Sorry to waste the bandwidth, but... > Sea level pressure IS assumed as the "0" reading on every pressure > guage designed for automotive use. Only uncalibrated ones. Gauge pressure is gauge pressure, and is referenced only to *local station pressure*, not sea level. That's why gauges have a zero adjustment (unless they're cheap junk gauges). The station pressure in Denver is about 11 psia, so a gauge calibrated at sea level will be off by roughly 25% unless re-zeroed, and vice-versa. Thus, "sea-level" is irrelevant for gauge pressure measurements. > As an example of my meaning; a new tire, once mounted on its wheel > rim, before ever having any air pressure added to inflate it to spec, > contains ambient air pressure of the atmosphere around you. This > would be measurable as 14.5 to 14.7 PSI (close enough, as most > automotive guages won't even read this finely) at sea level. Any > pressure guage reading must assume to be a value above standard > ambient sea level atmospheric pressure, or 1 bar.
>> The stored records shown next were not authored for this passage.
-- ==== Sys2Proof/Machine/Operands.lean ====
section
/-! DEFINITION. Operands: which vector registers a word names and how (R244), guards (R243), index-register resolution and
its changes (R321, R322), and the scalar operand values (R245). -/

namespace Sys2Proof.Machine

/-- One vector operand of a word, in field order d, a, b. `n` registers from the one named. -/
structure VUse where
  op : VOp
  n : Nat := 1
  src : Bool := false
  dst : Bool := false
  /-- A pair: the register is even (R244). -/
  pair : Bool := false
  /-- A quad: the register is a multiple of 4 (R327). -/
  quad : Bool := false
  /-- A record of GEO (R383): no evenness of its own, MODE STACK refused. -/
  record : Bool := false
  /-- Read in another lane (R312): resolved there, not in the issuing lane. -/
  cross : Bool := false
  deriving DecidableEq, Repr

def useD (op : VOp) (wide : Bool := false) : VUse := { op := op, n := if wide then 2 else 1, dst := true, pair := wide }
def useS (op : VOp) (wide : Bool := false) : VUse := { op := op, n := if wide then 2 else 1, src := true, pair := wide }
def useDS (op : VOp) (wide : Bool := false) : VUse :=
  { op := op, n := if wide then 2 else 1, src := true, dst := true, pair := wide }

def uses3 (wide : Bool) (x : V3) : List VUse := [useD x.d wide, useS x.a wide, useS x.b wide]
def uses3d (wide : Bool) (x : V3) : List VUse := [useDS x.d wide, useS x.a wide, useS x.b wide]
def uses2 (wide : Bool) (x : V2) : List VUse := [useD x.d wide, useS x.a wide]

def useOff (nov : Bool) (a : VOp) : List VUse := if nov then [] else [useS a]

def useMem (op : VOp) (n : Nat) (src dst : Bool) : VUse :=
  { op := op, n := n, src := src, dst := dst, pair := n == 2, quad := n == 4 }

def ldRegs : LdSize → Nat
  | .b8 => 2 | .b16 => 4 | _ => 1

def stRegs : StSize → Nat
  | .b8 => 2 | .b16 => 4 | _ => 1

def isDirect : VOp → Bool
  | .dir _ => true
  | .ind _ => false

/-- The record of a geometric predicate: points k, dimensions, registers per coordinate (R382, R383). -/
def geoShape (i : Instr) : Nat × Nat :=
  match i with
  | .geoOrient2 _ => (3, 2) | .geoOrient3 _ => (4, 3) | .geoIncirc _ => (4, 2) | .geoInsphr _ => (5, 3) | _ => (4, 2)

def geoUses (i : Instr) (x : GeoArgs) : List VUse :=
  let (k, dim) := geoShape i
  let c := k * dim * (if x.f32 then 1 else 2)
  [useD x.d, { op := x.a, n := c, src := true, pair := !x.f32, record := true }] ++
    (if x.sos then [{ op := x.b, n := k, src := true, record := true }] else [])

/-- The vector operands of a word, in field order. -/
def vuses : Instr → List VUse
  | .ret _ a | .brx _ a => [useS a true]
  | .call _ _ => [{ op := .dir 54, n := 2, dst := true, pair := true }]
  | .reform _ a n => useS a :: (if n = 0 then [] else [{ op := .dir 0, n := n.toNat, src := false }])
  | .vadd t x | .vsub t x | .vmul t x | .vmulh t x | .vaddsat t x | .vsubsat t x | .vmin t x | .vmax t x
  | .vshl t x | .vshr t x => uses3 t.is64 x
  | .vand t x | .vor t x | .vxor t x => uses3 t.is64 x
  | .vcmp t _ x => [useS x.a t.is64, useS x.b t.is64]
  | .vmov t x => uses2 t.is64 x
  | .vclz x | .vpopc x | .vbrev x | .vaddi x _ | .vshli x _ | .vshri x _ | .vsrai x _ => uses2 false x
  | .vmovi _ d _ => [useD d]
  | .vbcast t _ d _ => [useD d t.is64]
  | .vfadd t x | .vfsub t x | .vfmul t x | .vfmin t x | .vfmax t x | .vfdiv t x => uses3 t.is64 x
  | .vfma t x => uses3d t.is64 x
  | .vfcmp t _ x => [useS x.a t.is64, useS x.b t.is64]
  | .vfsqrt t x => uses2 t.is64 x
  | .vfopx op t _ _ x =>
    if op == .fma then uses3d t.is64 x
    else if op == .sqrt then [useD x.d t.is64, useS x.a t.is64] else uses3 t.is64 x
  | .vcvt k _ _ _ x =>
    [(if k.widthD < 32 then useDS x.d else useD x.d (k.widthD == 64)), useS x.a (k.widthS == 64)]
  | .mxmax x => uses2 false x
  | .mxscale _ _ x => [useDS x.d, useS x.a]
  | .mxq _ _ _ _ x => [useDS x.d, useS x.a, useS x.b]
  | .mxdq _ _ x => uses3 false x
  | .vshfl _ x => [useD x.d, { op := x.a, src := true, cross := true }, useS x.b]
  | .vreadl _ _ a _ => [{ op := a, src := true, cross := true }]
  | .vred _ t _ x | .vscan _ t _ _ x => uses2 t.is64 x
  | .vmerge _ dh _ x => [useD x.d, useS x.a, useS x.b, useD dh]
  | .vid _ _ d => [useD d]
  | .xldv _ _ a => [useS a]
  | .xgetv _ d _ _ => [useD d]
  | .vclmul _ x => uses3 false x
  | .vmad24 _ x => uses3d false x
  | .ld sz x => useMem x.d (ldRegs sz) false true :: useOff x.nov x.a
  | .st sz x => useMem x.d (stRegs sz) true false :: useOff x.nov x.a
  | .atom x =>
    let w := x.ty.is64
    (if x.noret && x.aop != .cas then [] else [{ op := x.d, n := if w then 2 else 1, src := x.aop == .cas, dst := !x.noret, pair := w }]) ++
      useOff x.nov x.a ++ [useS x.b w]
  | .ldmx x => [useDS x.d true, useS x.a]
  | .stmx x => [useS x.d true, useS x.a]
  | .geoOrient2 x => geoUses (.geoOrient2 x) x
  | .geoOrient3 x => geoUses (.geoOrient3 x) x
  | .geoIncirc x => geoUses (.geoIncirc x) x
  | .geoInsphr x => geoUses (.geoInsphr x) x
  | .geoSegx x => geoUses (.geoSegx x) x
  | _ => []

/-- The guard of a word; an unguarded word acts on the whole path (R243). -/
def guardOfI : Instr → Option Guard
  | .bra g _ | .call g _ | .ret g _ | .brx g _ | .reform g _ _ | .exit g => some g
  | .pand x | .por x | .pxor x | .pandn x => some x.g
  | .vadd _ x | .vsub _ x | .vmul _ x | .vmulh _ x | .vaddsat _ x | .vsubsat _ x | .vmin _ x | .vmax _ x
  | .vshl _ x | .vshr _ x | .vand _ x | .vor _ x | .vxor _ x
  | .vfadd _ x | .vfsub _ x | .vfmul _ x | .vfma _ x | .vfmin _ x | .vfmax _ x | .vfdiv _ x | .vfopx _ _ _ _ x
  | .mxq _ _ _ _ x | .mxdq _ _ x | .vshfl _ x | .vmerge _ _ _ x | .vclmul _ x | .vmad24 _ x => some x.g
  | .vcmp _ _ x | .vfcmp _ _ x => some x.g
  | .vmov _ x | .vclz x | .vpopc x | .vbrev x | .vaddi x _ | .vshli x _ | .vshri x _ | .vsrai x _ | .vfsqrt _ x
  | .vcvt _ _ _ _ x | .mxmax x | .mxscale _ _ x | .vred _ _ _ x | .vscan _ _ _ _ x => some x.g
  | .vmovi g _ _ | .vbcast _ g _ _ | .vreadl g _ _ _ | .vballot g _ _ | .vid _ g _ | .xldv g _ _ | .xgetv g _ _ _ => some g
  | .ld _ x | .st _ x => some x.g
  | .atom x => some x.g
  | .ldmx x | .stmx x => some x.g
  | .geoOrient2 x | .geoOrient3 x | .geoIncirc x | .geoInsphr x | .geoSegx x => some x.g
  | _ => none

/-- The lanes of a path for which a guard is true (R206, R243). -/
def guardMask (w : Warp) (g : Option Guard) (path : LaneMask) : LaneMask :=
  match g with
  | none => path
  | some g => if g.neg then mdiff path (w.pred g.p.val) else path &&& w.pred g.p.val

/-! ### Resolution (R321) -/

/-- Some operand of the word reads through xj. -/
def readsX (us : List VUse) (j : Fin 8) : Bool := us.any (fun u => u.op == .ind j && u.src)

def namesX (us : List VUse) (j : Fin 8) : Bool := us.any (fun u => u.op == .ind j)

def writesX (us : List VUse) (j : Fin 8) : Bool := us.any (fun u => u.op == .ind j && u.dst)

/-- The register an operand reaches in lane L, or what INFO holds of the fault (R321, R438). -/
def resolve (w : Warp) (regs : Nat) (us : List VUse) (u : VUse) (L : Nat) : Except Nat Nat :=
  match u.op with
  | .dir n => if n.val + u.n ≤ regs then .ok n.val else .error n.val
  | .ind j =>
    let x := w.xreg j.val
    let i := x.index L
    let back := x.mode == .stack && readsX us j
    if x.mode == .off || (u.record && x.mode == .stack) then .error i
    else if back && i == 0 then .error i
    else
      let off := if back then i - 1 else i
      if x.bound < off + u.n then .error i
      else
        let r := x.base + off
        if (u.pair && r % 2 != 0) || (u.quad && r % 4 != 0) || decide (regs < r + u.n) then .error r else .ok r

/-- The register, where the checks have passed. -/
def regOf (w : Warp) (us : List VUse) (u : VUse) (L : Nat) : Nat :=
  match resolve w 100000 us u L with
  | .ok r => r
  | .error _ => 0

/-- The first BOUND offence of each lane. -/
def boundInfo (w : Warp) (regs : Nat) (us : List VUse) (mask : LaneMask) : SMap Nat :=
  (lanesOf mask).filterMap (fun L =>
    ((us.filter (fun u => !u.cross)).findSome? (fun u => match resolve w regs us u L with | .error i => some i | .ok _ => none)).map
      (fun i => (L, i)))

/-- The lane VSHFL reads for lane L (R313). -/
def shflSrc (m : ShflMode) (k L : Nat) (mask : LaneMask) : Nat :=
  let r : Int := match m with
    | .idx => (k : Int)
    | .up => (L : Int) - k
    | .down => (L : Int) + k
    | .xor => ((L ^^^ k : Nat) : Int)
  if 0 ≤ r && decide (r ≤ 127) && mask.getLsbD r.toNat then r.toNat else L

/-- The reads of other lanes (R312): the issuing lane and the lane read. -/
def crossReads (w : Warp) (i : Instr) (mask : LaneMask) : List (Nat × Nat) :=
  match i with
  | .vreadl _ _ _ lane => [(lane.val, lane.val)]
  | .vshfl m x => (lanesOf mask).map (fun L => (L, shflSrc m (bitsOf (w.val (regOf w (vuses i) (useS x.b) L) L) 0 7) L mask))
  | _ => []

/-- BOUND offences of operands read in other lanes, by the lane that reads. -/
def crossBound (w : Warp) (regs : Nat) (i : Instr) (mask : LaneMask) : SMap Nat :=
  (crossReads w i mask).filterMap (fun p =>
    (((vuses i).filter VUse.cross).findSome? (fun u =>
      match resolve w regs (vuses i) u p.2 with | .error v => some v | .ok _ => none)).map (fun v => (p.1, v)))

/-- Poisoned reads of other lanes, by the lane that reads; an empty issue mask raises none (R40). -/
def crossPoison (w : Warp) (i : Instr) (mask : LaneMask) : SMap Nat :=
  (if mask = 0 then [] else crossReads w i mask).filterMap (fun p =>
    (((vuses i).filter VUse.cross).findSome? (fun u =>
      if (w.reg (regOf w (vuses i) u p.2) p.2).poison then some u.op.code.toNat else none)).map (fun v => (p.1, v)))

/-- The first poisoned source of each lane, as its operand code (R40, R438). -/
def poisonInfo (w : Warp) (us : List VUse) (mask : LaneMask) : SMap Nat :=
  (lanesOf mask).filterMap (fun L =>
    ((us.filter (fun u => !u.cross)).findSome? (fun u =>
      if u.src && (List.range u.n).any (fun i => (w.reg (regOf w us u L + i) L).poison)
      then some u.op.code.toNat else none)).map (fun c => (L, c)))

/-! ### Index changes (R322) -/

/-- The change of xj in one lane, before the reduction of its mode. -/
def xDelta (x : IdxReg) (us : List VUse) (j : Fin 8) : Int :=
  match x.mode with
  | .off => 0
  | .array | .ring => x.step.toInt
  | .stack =>
    let r := readsX us j
    let w := writesX us j
    if r && w then 0 else if r then -1 else if w then 1 else 0

/-- The changes a word makes: key 128 j + lane. -/
def xDeltas (w : Warp) (us : List VUse) (mask : LaneMask) : SMap Int :=
  (List.finRange 8).flatMap (fun j =>
    if namesX us j then
      let d := xDelta (w.xreg j.val) us j
      (lanesOf mask).map (fun L => (128 * j.val + L, d))
    else [])

def addDeltas (m : SMap Int) (ds : SMap Int) : SMap Int := ds.foldl (fun m e => mset m e.1 (mgetD m e.1 0 + e.2)) m

/-! ### Scalar operands (R245) -/

def State.special (s : State) (who : Nat) (r : SpecialReg) : W64 :=
  let w := s.warp who
  let st := isStream who
  let g := s.gridOf who
  let d := g.elim ({} : Descr) Grid.descr
  let g' := s.wgOf who
  let lin := g'.elim 0 Wg.lin
  let n := fun (v : Nat) => BitVec.ofNat 64 v
  match r with
  | .zero => 0
  | .warpn => if st then 0 else n w.num
  | .nwarp => if st then 1 else n w.nwarp
  | .depth => if st then 0 else n (g.elim 0 Grid.depth)
  | .wgx => if st then 0 else n (lin % d.ngx)
  | .wgy => if st then 0 else n (lin / d.ngx % d.ngy)
  | .wgz => if st then 0 else n (lin / (d.ngx * d.ngy))
  | .ngx => if st then 1 else n d.ngx
  | .ngy => if st then 1 else n d.ngy
  | .ngz => if st then 1 else n d.ngz
  | .crank => if st then 0 else n (g'.elim 0 Wg.rank)
  | .csize => if st then 1 else n d.csize
  | .qsize => n (s.qsize who)
  | .qseat => n (s.qseat who)
  | .core => if st then n (256 + clusterOf who) else n (coreOf who)
  | .cycle => n s.clock

/-- The value of a scalar operand, registers read from `w`. -/
def State.sval (s : State) (who : Nat) (w : Warp) (o : SOp) : W64 :=
  match o with
  | .reg n => w.sreg n.val
  | .special r => s.special who r

/-! ### Outstanding long-latency writes (R295, R324) -/

/-- The instruction's destination is direct, so that its result is interlocked. -/
def directDst : Instr → Bool
  | .ld _ x => isDirect x.d
  | .atom x => isDirect x.d
  | .ldmx x => isDirect x.d
  | .geoOrient2 x | .geoOrient3 x | .geoIncirc x | .geoInsphr x | .geoSegx x => isDirect x.d
  | _ => false

def dstWidth : Instr → Nat
  | .ld sz _ => ldRegs sz
  | .atom x => if x.ty.is64 then 2 else 1
  | .ldmx _ => 2
  | _ => 1

/-- Registers that outstanding long-latency words of a handler, or of what it interrupted, will write: `direct` ones only or all. -/
def State.pendingOf (s : State) (who : Nat) (h directOnly : Bool) : List Nat :=
  ((mvals s.mops).filter (fun o => o.who == who && o.handler == h && (!directOnly || directDst o.instr))).flatMap
    (fun o => (mvals o.dst).eraseDups.flatMap (fun r => (List.range (dstWidth o.instr)).map (fun i => r + i))) ++
  ((mvals s.eops).filter (fun o => o.who == who && o.handler == h && (!directOnly || directDst o.instr))).flatMap
    (fun o => (mvals o.dst).flatten.eraseDups)

/-- Those of the words that run as the thread does now. -/
def State.pendingRegs (s : State) (who : Nat) (directOnly : Bool) : List Nat := s.pendingOf who (s.ctl who).inTrap directOnly

/-- Registers a word touches in the lanes of `mask`. -/
def usedRegs (w : Warp) (i : Instr) (mask : LaneMask) : List Nat :=
  let us := vuses i
  ((us.filter (fun u => !u.cross)).flatMap (fun u =>
    match u.op with
    | .dir n => if mask = 0 then [] else (List.range u.n).map (fun k => n.val + k)
    | .ind _ => (lanesOf mask).flatMap (fun L => (List.range u.n).map (fun k => regOf w us u L + k))) ++
   (us.filter VUse.cross).flatMap (fun u => (crossReads w i mask).map (fun p => regOf w us u p.2))).eraseDups

/-- Predicates that an outstanding word of the thread will write (R393). -/
def State.pendingPreds (s : State) (who : Nat) : List Nat :=
  ((mvals s.eops).filter (fun o => o.who == who)).filterMap (fun o =>
    match o.instr with
    | .geoOrient2 x | .geoOrient3 x | .geoIncirc x | .geoInsphr x | .geoSegx x => if x.pd = 7 then none else some x.pd.val
    | _ => none)

end Sys2Proof.Machine
end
Read the following > quote from the wiki link to help you understand what I'm referring to; Mike, I've spent 15 years running a metrology lab, and calibrated thousands of gauge and absolute pressure gauges/transducers/manometers. I hardly need a Wiki explanation. And a tire gauge hardly even qualifies as a gauge as commonly used.

When someone makes a real request for info about sender/gauge compatibility, and you want to make some snarky response, you really ought to at least make sure you're right. To quote; "what's so hard about that?"